RECORD SET

—————

-- ==== Sys2Proof/Laws/Mail.lean ====
section
/-! SUPPORT. What signalling and replying can do: an interrupt changes a block's status bits and what waits or goes
outside; a reply also its block's reply area and counts, and host memory; a record the logs. And what becomes of a request. -/

namespace Sys2Proof.Machine

/-- Nothing differs but the interrupt status and shown state of the mailbox blocks, the pending and shown bits of the
interface, what waits for a frame head and what has gone outside. -/
structure SignalsOnly (s t : State) : Prop where
  rest : t = { s with
    blocks := t.blocks, outputs := t.outputs, delayed := t.delayed
    pcie := { s.pcie with msixPending := t.pcie.msixPending, statusShown := t.pcie.statusShown } }
  block : ∀ n, t.block n = { s.block n with irqStatus := (t.block n).irqStatus, stateShown := (t.block n).stateShown }

theorem SignalsOnly.refl (s : State) : SignalsOnly s s := ⟨rfl, fun _ => rfl⟩

theorem SignalsOnly.trans {s t u : State} (a : SignalsOnly s t) (b : SignalsOnly t u) : SignalsOnly s u := by
  refine ⟨?_, fun n => ?_⟩
  · have h := b.rest; have g := a.rest
    generalize u.blocks = x at *; generalize u.outputs = y at *; generalize u.delayed = z at *
    generalize u.pcie.msixPending = v at *; generalize u.pcie.statusShown = w at *
    rw [g] at h; exact h
  · have h := b.block n; have g := a.block n
    generalize (u.block n).irqStatus = x at *; generalize (u.block n).stateShown = y at *
    rw [g] at h; exact h

/-- A fold over operations that only signal only signals. -/
theorem SignalsOnly.foldl {α : Type} {f : State → α → State} (h : ∀ s a, SignalsOnly s (f s a)) (l : List α) (s : State) :
    SignalsOnly s (l.foldl f s) := by
  induction l generalizing s with
  | nil => exact .refl s
  | cons a r ih => exact (h s a).trans (ih _)

/-- What a `SignalsOnly` leaves of a state. -/
theorem SignalsOnly.eqs {s t : State} (h : SignalsOnly s t) :
    t.pending = s.pending ∧ t.free = s.free ∧ t.time = s.time ∧ t.power = s.power ∧ t.store = s.store ∧ t.cores = s.cores ∧
      t.metas = s.metas ∧ t.dies = s.dies ∧ t.hs = s.hs ∧ t.hbm = s.hbm ∧ t.parcels = s.parcels ∧ t.copyA = s.copyA ∧
      t.copyB = s.copyB ∧ t.recovery = s.recovery ∧ t.changes = s.changes ∧ t.bmcSession = s.bmcSession ∧
      t.bmcOpen = s.bmcOpen ∧ t.sessions = s.sessions ∧ t.sec = s.sec ∧ t.ports = s.ports ∧ t.fed = s.fed ∧
      t.pfLog = s.pfLog ∧ t.bmcLog = s.bmcLog ∧ t.telem = s.telem ∧ t.host = s.host := by
  have g := h.rest
  generalize t.blocks = x at g; generalize t.outputs = y at g; generalize t.delayed = z at g
  generalize t.pcie = w at g
  subst g
  exact ⟨rfl, rfl, rfl, rfl, rfl, rfl, rfl, rfl, rfl, rfl, rfl, rfl, rfl, rfl, rfl, rfl, rfl, rfl, rfl, rfl, rfl, rfl, rfl, rfl, rfl⟩

theorem msix_signals (fn v : Nat) (s : State) : SignalsOnly s (msix fn v s) := by
  unfold msix
  dsimp only
  split <;> exact ⟨rfl, fun _ => rfl⟩

theorem blockMsix_signals (n k : Nat) (s : State) : SignalsOnly s (blockMsix n k s) := by
  unfold blockMsix
  dsimp only
  split <;> exact msix_signals _ _ _

theorem setBlock_signals (n : Nat) (s : State) (i j : Nat) :
    SignalsOnly s (s.setBlock n { s.block n with irqStatus := i, stateShown := j }) := by
  refine ⟨rfl, fun m => ?_⟩
  by_cases h : m = n
  · subst h; rw [State.setBlock_block_same]
  · rw [State.setBlock_block_other _ _ _ _ h]

/-- R491: setting interrupt bits only signals. -/
theorem setIrqNow_signals (n b : Nat) (s : State) : SignalsOnly s (setIrqNow n b s) := by
  unfold setIrqNow
  dsimp only
  exact (setBlock_signals n s _ (s.block n).stateShown).trans
    (SignalsOnly.foldl (fun s k => blockMsix_signals n k s) _ _)

theorem setIrq_signals (n b : Nat) (s : State) : SignalsOnly s (setIrq n b s) := by
  unfold setIrq
  split
  · split
    · exact ⟨rfl, fun _ => rfl⟩
    · exact setIrqNow_signals n b s
  · exact setIrqNow_signals n b s

theorem refreshBlock_signals (s : State) (n : Nat) : SignalsOnly s (refreshBlock s n) := by
  unfold refreshBlock
  dsimp only
  split
  · exact .refl s
  · exact (setBlock_signals n s (s.block n).irqStatus (bits (mbxStatus s n) 11 5)).trans (setIrq_signals _ _ _)

/-- R503: looking at the status registers only signals. -/
theorem refresh_signals (s : State) : SignalsOnly s (refresh s) := by
  unfold refresh
  dsimp only
  have h := SignalsOnly.foldl refreshBlock_signals
    (if s.recovery || s.power.drainOn || s.power.holdOn then List.range 64 else s.blocks.map (·.1)) s
  generalize List.foldl refreshBlock s _ = u at h ⊢
  by_cases c : (u.pcie.statusShown == globalStatus u % 32768) = true
  · rw [if_pos c]; exact h
  · rw [if_neg c]
    refine h.trans (SignalsOnly.trans ?_ (msix_signals _ _ _))
    exact ⟨rfl, fun _ => rfl⟩

/-- What a reply may change: the blocks, host memory, the counts of what waits and goes outside. -/
structure RepliesOnly (s t : State) : Prop where
  rest : t = { s with
    blocks := t.blocks, outputs := t.outputs, delayed := t.delayed, host := t.host, bmcOpen := t.bmcOpen
    pcie := { s.pcie with msixPending := t.pcie.msixPending, statusShown := t.pcie.statusShown } }
  session : ∀ n, (t.block n).session = (s.block n).session
  wf : memWf s.host.mem = true → memWf t.host.mem = true

theorem SignalsOnly.replies {s t : State} (h : SignalsOnly s t) : RepliesOnly s t := by
  refine ⟨?_, fun n => ?_, fun w => ?_⟩
  · have g := h.rest
    have e := h.eqs
    rw [e.2.2.2.2.2.2.2.2.2.2.2.2.2.2.2.2.2.2.2.2.2.2.2.2, e.2.2.2.2.2.2.2.2.2.2.2.2.2.2.2.2.1]
    exact g
  · rw [h.block n]
  · rw [h.eqs.2.2.2.2.2.2.2.2.2.2.2.2.2.2.2.2.2.2.2.2.2.2.2.2]; exact w

theorem RepliesOnly.refl (s : State) : RepliesOnly s s := (SignalsOnly.refl s).replies

theorem RepliesOnly.trans {s t u : State} (a : RepliesOnly s t) (b : RepliesOnly t u) : RepliesOnly s u := by
  refine ⟨?_, fun n => (b.session n).trans (a.session n), fun w => b.wf (a.wf w)⟩
  have h := b.rest; have g := a.rest
  generalize u.blocks = x at *; generalize u.outputs = y at *; generalize u.delayed = z at *
  generalize u.pcie.msixPending = v at *; generalize u.pcie.statusShown = w at *
  generalize u.host = k at *; generalize u.bmcOpen = l at *
  rw [g] at h; exact h

theorem setBlock_replies (n : Nat) (s : State) (b : MBlock) (h : b.session = (s.block n).session) :
    RepliesOnly s (s.setBlock n b) := by
  refine ⟨rfl, fun m => ?_, fun w => w⟩
  by_cases hm : m = n
  · subst hm; rw [State.setBlock_block_same]; exact h
  · rw [State.setBlock_block_other _ _ _ _ hm]

theorem hostWrite_replies {s t : State} {k a : Nat} {bs : List Byte} (h : hostWrite s k a bs = some t) : RepliesOnly s t := by
  obtain ⟨l, -, e, w⟩ := hostWrite_some h
  refine ⟨?_, fun n => ?_, w⟩
  · rw [e]
  · rw [e]; rfl

theorem envAdvance_session (k : Nat) (b : MBlock) : (envAdvance k b).session = b.session := by
  induction k generalizing b with
  | zero => rfl
  | succ k ih => unfold envAdvance; split <;> simp [ih]

/-- R474, R475, R465: delivering a reply. -/
theorem deliver_replies (tk : Ticket) (env : List Byte) (s : State) : RepliesOnly s (deliver tk env s) := by
  unfold deliver
  split
  · exact ⟨rfl, fun _ => rfl, fun w => w⟩
  · dsimp only
    split
    · refine RepliesOnly.trans ?_ (setIrqNow_signals _ _ _).replies
      exact setBlock_replies _ _ _ rfl
    · split
      · refine RepliesOnly.trans ?_ (setIrqNow_signals _ _ _).replies
        exact setBlock_replies _ _ _ rfl
      · rename_i h
        have hb := hostWrite_replies h
        refine hb.trans (RepliesOnly.trans (setBlock_replies _ _ _ ?_) (setIrqNow_signals _ _ _).replies)
        rw [envAdvance_session]; exact (hb.session _).symm

/-- R471 to R473: a reply. -/
theorem replyNow_replies (tk : Ticket) (st : RStatus) (f : Bool) (b : List Byte) (s : State) :
    RepliesOnly s (replyNow tk st f b s) := by
  unfold replyNow
  dsimp only
  repeat' split
  all_goals first
    | exact deliver_replies _ _ _
    | exact (hostWrite_replies ‹_›).trans (deliver_replies _ _ _)

/-- R460, R468, R471: what a reply may change. -/
theorem replyWith_replies (tk : Ticket) (st : RStatus) (f : Bool) (b : List Byte) (s : State) :
    RepliesOnly s (replyWith tk st f b s) := by
  unfold replyWith dropReply
  repeat' split
  all_goals first
    | exact replyNow_replies _ _ _ _ _
    | exact .refl s
    | exact setBlock_replies _ _ _ rfl
    | exact ⟨rfl, fun _ => rfl, fun w => w⟩

theorem reply_replies (tk : Ticket) (st : RStatus) (b : List Byte) (s : State) : RepliesOnly s (reply tk st b s) :=
  replyWith_replies _ _ _ _ _

/-- Taking a request changes its block, or the count of the board management controller's requests. -/
theorem taken_replies (r : ZReq) (s : State) : RepliesOnly s (taken r s) := by
  unfold taken
  split
  · exact ⟨rfl, fun _ => rfl, fun w => w⟩
  · split <;> exact setBlock_replies _ _ _ rfl

@[simp] theorem taken_parcels (r : ZReq) (s : State) : (taken r s).parcels = s.parcels := by unfold taken; split <;> rfl

@[simp] theorem taken_parcel (r : ZReq) (s : State) (p : Nat) : (taken r s).parcel p = s.parcel p := by
  simp only [State.parcel, taken_parcels]

@[simp] theorem taken_mayPerform (r : ZReq) (s : State) (p t : Nat) : mayPerform (taken r s) p t = mayPerform s p t := by
  simp only [mayPerform, taken_parcel]

/-- A request is the row's: its opcode, its form where it has one, and it can be taken. -/
def rowFits (op : Nat) (form : Option Nat) (r : ZReq) (s : State) : Prop :=
  (le r.env 4 2 == op && (form.isNone || (formOf r s).isNone || formOf r s == form)) = true ∧ served r s = true

/-- R480: a row's request that passes its checks and is not held is performed: the command's function runs on the state
that has taken the request. -/
theorem zRow_performs {op : Nat} {form : Option Nat} {f : ZDo} {r : ZReq} {s : State} {z : ZSpec} {fm p t : Nat} {b : List Byte}
    (h : rowFits op form r s) (hc : zCheck r s = .ok z fm p t b)
    (hh : z.held = true → mayPerform s p t = true ∧ ((s.parcel p).ten t).held = []) :
    zRow op form f r s = .next (refresh (f (ticketOf r s) p t b (taken r s))) := by
  unfold zRow zRun
  simp only [h.1, h.2, Bool.and_self, if_true, fin, hc, taken_mayPerform, taken_parcel]
  split
  · rename_i hz
    simp at hz
    have := hh hz.1
    simp_all
  · rfl

/-- R477, R481: a refusal at a check is a reply of that status with an empty payload, but for a HELLO that is refused with
BAD_BASELINE. -/
theorem zRefuse_eq (tk : Ticket) (st : RStatus) (s : State) (h : tk.op ≠ 1 ∨ st ≠ .badBaseline) :
    zRefuse tk st s = reply tk st [] s := by
  unfold zRefuse
  rw [if_neg]
  · rfl
  · simp only [Bool.and_eq_true, beq_iff_eq, not_and]
    exact fun a b => h.elim (fun g => g a) (fun g => g b)

/-- R480, R481: a row's request that a check refuses is answered with that status. -/
theorem zRow_refuses {op : Nat} {form : Option Nat} {f : ZDo} {r : ZReq} {s : State} {st : RStatus}
    (h : rowFits op form r s) (hc : zCheck r s = .refused st) :
    zRow op form f r s = .next (refresh (zRefuse (ticketOf r s) st (taken r s))) := by
  unfold zRow zRun
  simp only [h.1, h.2, Bool.and_self, if_true, fin, hc]

/-- A request of another opcode or form, or that cannot be taken, changes nothing. -/
theorem zRow_ignores {op : Nat} {form : Option Nat} {f : ZDo} {r : ZReq} {s : State} (h : ¬ rowFits op form r s) :
    zRow op form f r s = .next s := by
  unfold zRow
  unfold rowFits at h
  rw [if_neg]
  simpa [Bool.and_eq_true] using h

end Sys2Proof.Machine
end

—————

REQUIREMENT
Lines to set down from above: the line with "refine hb.trans (RepliesOnly.trans", the line with "(le r.env 4", and every line between, each exactly as written.

THE ANSWER
        refine hb.trans (RepliesOnly.trans (setBlock_replies _ _ _ ?_) (setIrqNow_signals _ _ _).replies)
        rw [envAdvance_session]; exact (hb.session _).symm

/-- R471 to R473: a reply. -/
theorem replyNow_replies (tk : Ticket) (st : RStatus) (f : Bool) (b : List Byte) (s : State) :
    RepliesOnly s (replyNow tk st f b s) := by
  unfold replyNow
  dsimp only
  repeat' split
  all_goals first
    | exact deliver_replies _ _ _
    | exact (hostWrite_replies ‹_›).trans (deliver_replies _ _ _)

/-- R460, R468, R471: what a reply may change. -/
theorem replyWith_replies (tk : Ticket) (st : RStatus) (f : Bool) (b : List Byte) (s : State) :
    RepliesOnly s (replyWith tk st f b s) := by
  unfold replyWith dropReply
  repeat' split
  all_goals first
    | exact replyNow_replies _ _ _ _ _
    | exact .refl s
    | exact setBlock_replies _ _ _ rfl
    | exact ⟨rfl, fun _ => rfl, fun w => w⟩

theorem reply_replies (tk : Ticket) (st : RStatus) (b : List Byte) (s : State) : RepliesOnly s (reply tk st b s) :=
  replyWith_replies _ _ _ _ _

/-- Taking a request changes its block, or the count of the board management controller's requests. -/
theorem taken_replies (r : ZReq) (s : State) : RepliesOnly s (taken r s) := by
  unfold taken
  split
  · exact ⟨rfl, fun _ => rfl, fun w => w⟩
  · split <;> exact setBlock_replies _ _ _ rfl

@[simp] theorem taken_parcels (r : ZReq) (s : State) : (taken r s).parcels = s.parcels := by unfold taken; split <;> rfl

@[simp] theorem taken_parcel (r : ZReq) (s : State) (p : Nat) : (taken r s).parcel p = s.parcel p := by
  simp only [State.parcel, taken_parcels]

@[simp] theorem taken_mayPerform (r : ZReq) (s : State) (p t : Nat) : mayPerform (taken r s) p t = mayPerform s p t := by
  simp only [mayPerform, taken_parcel]

/-- A request is the row's: its opcode, its form where it has one, and it can be taken. -/
def rowFits (op : Nat) (form : Option Nat) (r : ZReq) (s : State) : Prop :=
  (le r.env 4 2 == op && (form.isNone || (formOf r s).isNone || formOf r s == form)) = true ∧ served r s = true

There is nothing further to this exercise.